The news this week about a Russian cyber gang amassing 1.2 billion user credentials including emails and passwords has created a bit of a frenzy — in the media, in the security community, and among average users, all of whom are wondering what the heck really happened.
Sadly, the security firm behind the revelations, Hold Security, seems to be milking the publicity for financial gain by offering breach notification services to businesses starting at $120 per year.
Our security experts have been parsing the story, and have poked some holes in it.
As Sophos Senior Security Advisor Chester Wisniewski pointed out in an opinion column published at CNN.com, a large portion of the email addresses and passwords among the 1.2 billion were likely from previously disclosed data breaches of websites such as eBay, Adobe and Sony.
Many of the passwords associated with those accounts were “hashed,” meaning it would take the crooks a long time to crack them. Plus, some of these hashed passwords are quite old and probably useless to the criminals.
Unfortunately, we just don’t know where this trove of data comes from because Hold Security hasn’t fully disclosed its findings.
“Of course, we don’t know the truth and can’t analyze what is known because Hold Security is trying to figure out how to monetize the knowledge, leaving even the experts a bit in the dark about how serious a discovery this truly is,” Chet writes.
Despite Hold Security’s questionable methods and motivation, the company’s revelations demonstrate just how bad security is at many websites, and how passwords are failing at providing adequate security for online accounts.
In light of all this, we’ve got some security tips for businesses, website owners, and the public at large.
- Just to be safe, you should change your website passwords (including webmail, social media accounts, etc.).
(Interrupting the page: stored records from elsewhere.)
/-! ### Reset and the invariants -/

/-- 10_state.md R54: the values the spec states for reset, for any parameters; of the unspecified ones nothing is said. -/
def Obligations.ResetValues : Prop :=
  ∀ p : Params,
    (State.resetWith p).nch = p.nch ∧
    (∀ (ch : Nat) (c : Channel), (State.resetWith p).chans[ch]? = some c →
      c.initialized = false ∧ c.writeState = .idle ∧ c.readState = .idle ∧ c.wqAttached = false ∧
        c.rqAttached = false ∧ c.cbEn = false ∧ c.ier = ⟨false, false, false⟩ ∧ c.tsrBusy = false ∧
        c.wq.data = [] ∧ c.rq.data = [] ∧ c.wt.registered = false ∧ c.rt.registered = false ∧ c.txlog = [] ∧
        c.linelog = [] ∧ p.caps[ch]? = some ⟨c.wq.cap, c.rq.cap⟩) ∧
    (State.resetWith p).shared.now = 0 ∧ (State.resetWith p).shared.hfCount = 0 ∧
    (State.resetWith p).shared.dsCount = 0 ∧ (State.resetWith p).shared.resp = [] ∧
    (State.resetWith p).shared.events = [] ∧ (State.resetWith p).shared.pglog = [] ∧
    (State.resetWith p).coop = none ∧ (State.resetWith p).fault = none

/-- The invariants hold in every reset state, whatever its unspecified values (10_state.md R30, R54). -/
def Obligations.ResetIsOrderly : Prop :=
  ∀ (p : Params) (s : State), IsReset p s → Orderly s

/-- Every step, the hazard of 70_reset_and_hazards.md R251 included, keeps the invariant `Sound`: I-a, the receive half of
I-b, the exact power-gate counts of I-c with the windows of R258, and the transceiver's contract (10_state.md R30,
44_environment.md R180). -/
def Obligations.StepKeepsSound : Prop :=
  ∀ s t : State, Sound s → step s = .next t → Sound t

/-- Every step but the hazard's keeps the invariant `Orderly`, which adds the transmit half of I-b with its windows
(10_state.md R30, 70_reset_and_hazards.md R251, R258). -/
def Obligations.StepKeepsOrderly : Prop :=
  ∀ s t : State, Orderly s → (∀ i u, s.fetch = .ok (i, u) → ¬Hazard u i) → step s = .next t → Orderly t

/-- 10_state.md R30: I-a, I-b and I-c in every state reached from reset, the hazard avoided, with no cooperative operation
in flight. -/
def Obligations.SourceInvariantsHold : Prop :=
  ∀ (p : Params) (s : State), Reached p s → s.coop = none →
    (∀ (ch : Nat) (c : Channel), s.chans[ch]? = some c →
      (c.wt.registered = true ↔ c.writeState = .draining) ∧
      (c.rt.registered = true ↔ c.readState = .armed) ∧
      (c.ier.txeie = true ∨ c.ier.tcie = true → c.writeState = .draining) ∧
      (c.writeState = .draining →
        c.ier.txeie = true ∨ c.ier.tcie = true ∨ c.wt.due.reached s.shared.now = true) ∧
      (c.ier.rxneie = true ↔ c.readState = .armed)) ∧
    s.shared.hfCount = s.chans.countP (fun c => c.readState == .armed) +
      s.chans.countP (fun c => c.writeState == .draining && !c.lp) ∧
    s.shared.dsCount = s.chans.countP (fun c => c.writeState == .draining && c.lp)

/-- While the hazard is avoided the only faults are a second INIT and a second ATTACH (60_exceptions.md R206, last
paragraph). -/
def Obligations.OrderlyMachineDoesNotFault : Prop :=
  ∀ (s t : State) (i : Instr) (r : FaultReason), Orderly s → exec i s = .fault (.raised r t) →
    r = .reinit ∨ r = .reattach

/-- The hazard (70_reset_and_hazards.md R251): in the window, the interrupt's `run_now` is not overwritten, the operation
still ends, TASKW is enabled, and it reports WriteDone and releases the power gate while the bytes are still queued and
TXEIE is set; the channel may be Armed at the same time, with a byte received or not. -/
def Obligations.HazardCompletesTheWriteEarly : Prop :=
  ∀ (s : State) (ch k n : Nat) (c : Channel), InFlight s ch c (.enqueuePh2 k n) → c.ier.txeie = false →
    c.ier.tcie = true → c.isr.tc = true → c.wt.registered = true →
    (c.ier.rxneie = true → c.isr.rxne = true → c.rt.registered = true) → c.wq.data ≠ [] → c.cbEn = true →
    (if c.lp then s.shared.dsCount else s.shared.hfCount) ≠ 0 →
      ∃ t u v c', exec (.irq ch) s = .next t ∧ exec .costep t = .next u ∧ exec (.taskw ch false) u = .next v ∧
        v.chans[ch]? = some c' ∧ c'.writeState = .idle ∧ c'.wt.registered = false ∧ c'.ier.txeie = true ∧
        c'.ier.rxneie = c.ier.rxneie ∧ c'.wq.data = c.wq.data ∧
        v.shared.events = s.shared.events ++ [⟨ch, .writeDone, c.cbCtx⟩] ∧
        v.shared.pglog = s.shared.pglog ++ [if c.lp then .alwDs else .disHf]

/-! ### Rules of the whole machine -/

/-- 10_state.md R20, 60_exceptions.md R234: a step touches the control block of the channel it names and of no other;
COSTEP names the channel of the operation in flight; TICK touches only the time. -/
def Obligations.StepsTouchOneChannel : Prop :=
  ∀ (s t : State) (i : Instr), exec i s = .next t →
    t.nch = s.nch ∧ t.stream = s.stream ∧ t.fault = s.fault ∧
    (∀ ch, i.channel? = some ch → ∀ ch', ch' ≠ ch → t.chans[ch']? = s.chans[ch']?) ∧
    (i = .costep → ∀ ch p, s.coop = some ⟨ch, p⟩ → ∀ ch', ch' ≠ ch → t.chans[ch']? = s.chans[ch']?) ∧
    (∀ dt, i = .tick dt → t.chans = s.chans ∧ t.coop = s.coop ∧
      t.shared = { s.shared with now := s.shared.now + dt })

/-- 10_state.md R22, R23, R32: the sub-states change only by the operations named. -/
def Obligations.SubStatesChangeOnlyAsDrawn : Prop :=
  ∀ (s t : State) (i : Instr) (ch : Nat) (c c' : Channel), exec i s = .next t → s.chans[ch]? = some c →
    t.chans[ch]? = some c' →
    (c.writeState = .idle → c'.writeState = .draining →
      (∃ bs, i = .enqueue ch false bs) ∨ (i = .costep ∧ ∃ k n, s.coop = some ⟨ch, .enqueuePh1 k n⟩)) ∧
    (c.writeState = .draining → c'.writeState = .idle → ∃ p, i = .taskw ch p) ∧
    (c.readState = .idle → c'.readState = .armed →
      (∃ timeout, i = .arm ch false timeout) ∨ (i = .costep ∧ s.coop = some ⟨ch, .armPh2⟩)) ∧
    (c.readState = .armed → c'.readState = .idle → ∃ p, i = .cancel ch p)

/-- The remaining writers of 10_state.md R31: `initialized` and `lp` by INIT, the attachments by ATTACH, the callback by
SETCB, the timeout by ARM; and a channel once initialised stays so (R21). -/
def Obligations.ControlBlockWriters : Prop :=
  ∀ (s t : State) (i : Instr) (ch : Nat) (c c' : Channel), exec i s = .next t → s.chans[ch]? = some c →
    t.chans[ch]? = some c' →
    (c'.initialized ≠ c.initialized → c'.initialized = true ∧ ∃ lp, i = .init ch lp) ∧
    (c'.lp ≠ c.lp → ∃ lp, i = .init ch lp) ∧
    (c'.wqAttached ≠ c.wqAttached ∨ c'.rqAttached ≠ c.rqAttached → ∃ w r, i = .attach ch w r) ∧
    (c'.cbEn ≠ c.cbEn ∨ c'.cbCtx ≠ c.cbCtx → ∃ en ctx, i = .setcb ch en ctx) ∧
    (c'.readTimeout ≠ c.readTimeout → ∃ p timeout, i = .arm ch p timeout)

/-- 10_state.md R34: who sets and who clears each interrupt enable bit. -/
def Obligations.EnableBitWriters : Prop :=
  ∀ (s t : State) (i : Instr) (ch : Nat) (c c' : Channel), exec i s = .next t → s.chans[ch]? = some c →
    t.chans[ch]? = some c' →
    (c.ier.txeie = false → c'.ier.txeie = true →
      (∃ bs, i = .enqueue ch false bs) ∨ (i = .costep ∧ ∃ k n, s.coop = some ⟨ch, .enqueuePh2 k n⟩)) ∧
    (c.ier.txeie = true → c'.ier.txeie = false →
      (i = .irq ch ∧ c.isr.txe = true ∧ c.wq.data = []) ∨ ∃ lp, i = .init ch lp) ∧
    (c.ier.tcie = false → c'.ier.tcie = true →
      i = .irq ch ∧ c.ier.txeie = true ∧ c.isr.txe = true ∧ c.wq.data = []) ∧
    (c.ier.tcie = true → c'.ier.tcie = false → (i = .irq ch ∧ c.isr.tc = true) ∨ ∃ lp, i = .init ch lp) ∧
    (c.ier.rxneie = false → c'.ier.rxneie = true →
      (∃ timeout, i = .arm ch false timeout) ∨ (i = .costep ∧ s.coop = some ⟨ch, .armPh1⟩)) ∧
    (c.ier.rxneie = true → c'.ier.rxneie = false →
      i = .cancel ch false ∨ (i = .costep ∧ s.coop = some ⟨ch, .cancelPh1⟩) ∨ ∃ lp, i = .init ch lp)

/-- 00_scope.md R18, 10_state.md R46: the output traces only grow and time never decreases. -/
def Obligations.TracesOnlyGrow : Prop :=
  ∀ (s t : State) (i : Instr), exec i s = .next t →
    s.shared.now ≤ t.shared.now ∧ s.shared.resp <+: t.shared.resp ∧ s.shared.events <+: t.shared.events ∧
      s.shared.pglog <+: t.shared.pglog ∧
      ∀ (ch : Nat) (c c' : Channel), s.chans[ch]? = some c → t.chans[ch]? = some c' → c.txlog <+: c'.txlog ∧ c.linelog <+: c'.linelog

/-- P1 (41_async_write.md R142): over any run, the bytes written to the transmit data register followed by those still
queued are what they were, followed by the accepted prefixes of all ENQUEUEs in call order. From reset, `txlog` is
therefore a prefix of the concatenation of the accepted prefixes. -/
def Obligations.AcceptedBytesAreSentInOrder : Prop :=
  (∀ (is : List Instr) (s t : State) (ch : Nat), execAll is s = some t →
    acceptedSoFar t ch = acceptedSoFar s ch ++ acceptedOver is s ch) ∧
  (∀ (p : Params) (is : List Instr) (s t : State) (ch : Nat) (c : Channel), IsReset p s → execAll is s = some t →
    t.chans[ch]? = some c → c.txlog <+: acceptedOver is s ch)

/-- 70_reset_and_hazards.md R242: no outcome depends on a value that is unspecified. Two states in which the same is
specified give outcomes in which the same is specified, whatever their unspecified values (reset values among them, log
3 and log 4). -/
def Obligations.OutcomesIgnoreUnspecifiedValues : Prop :=
  ∀ (i : Instr) (s t : State), Sound s → Sound t → s.known = t.known →
    knownResult (exec i s) = knownResult (exec i t)
end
It’s good sense to change your passwords frequently.
- Always use unique passwords for each website.
- Use two-factor authentication wherever you can.
- Check your bank and social media accounts for suspicious behavior.
For website owners
- Install a Web Application Firewall, such as the WAF available in our UTM.
- Harden your website against SQL injection.
- Make sure your users’ passwords are stored safely.
- Enable two-factor authentication for your users.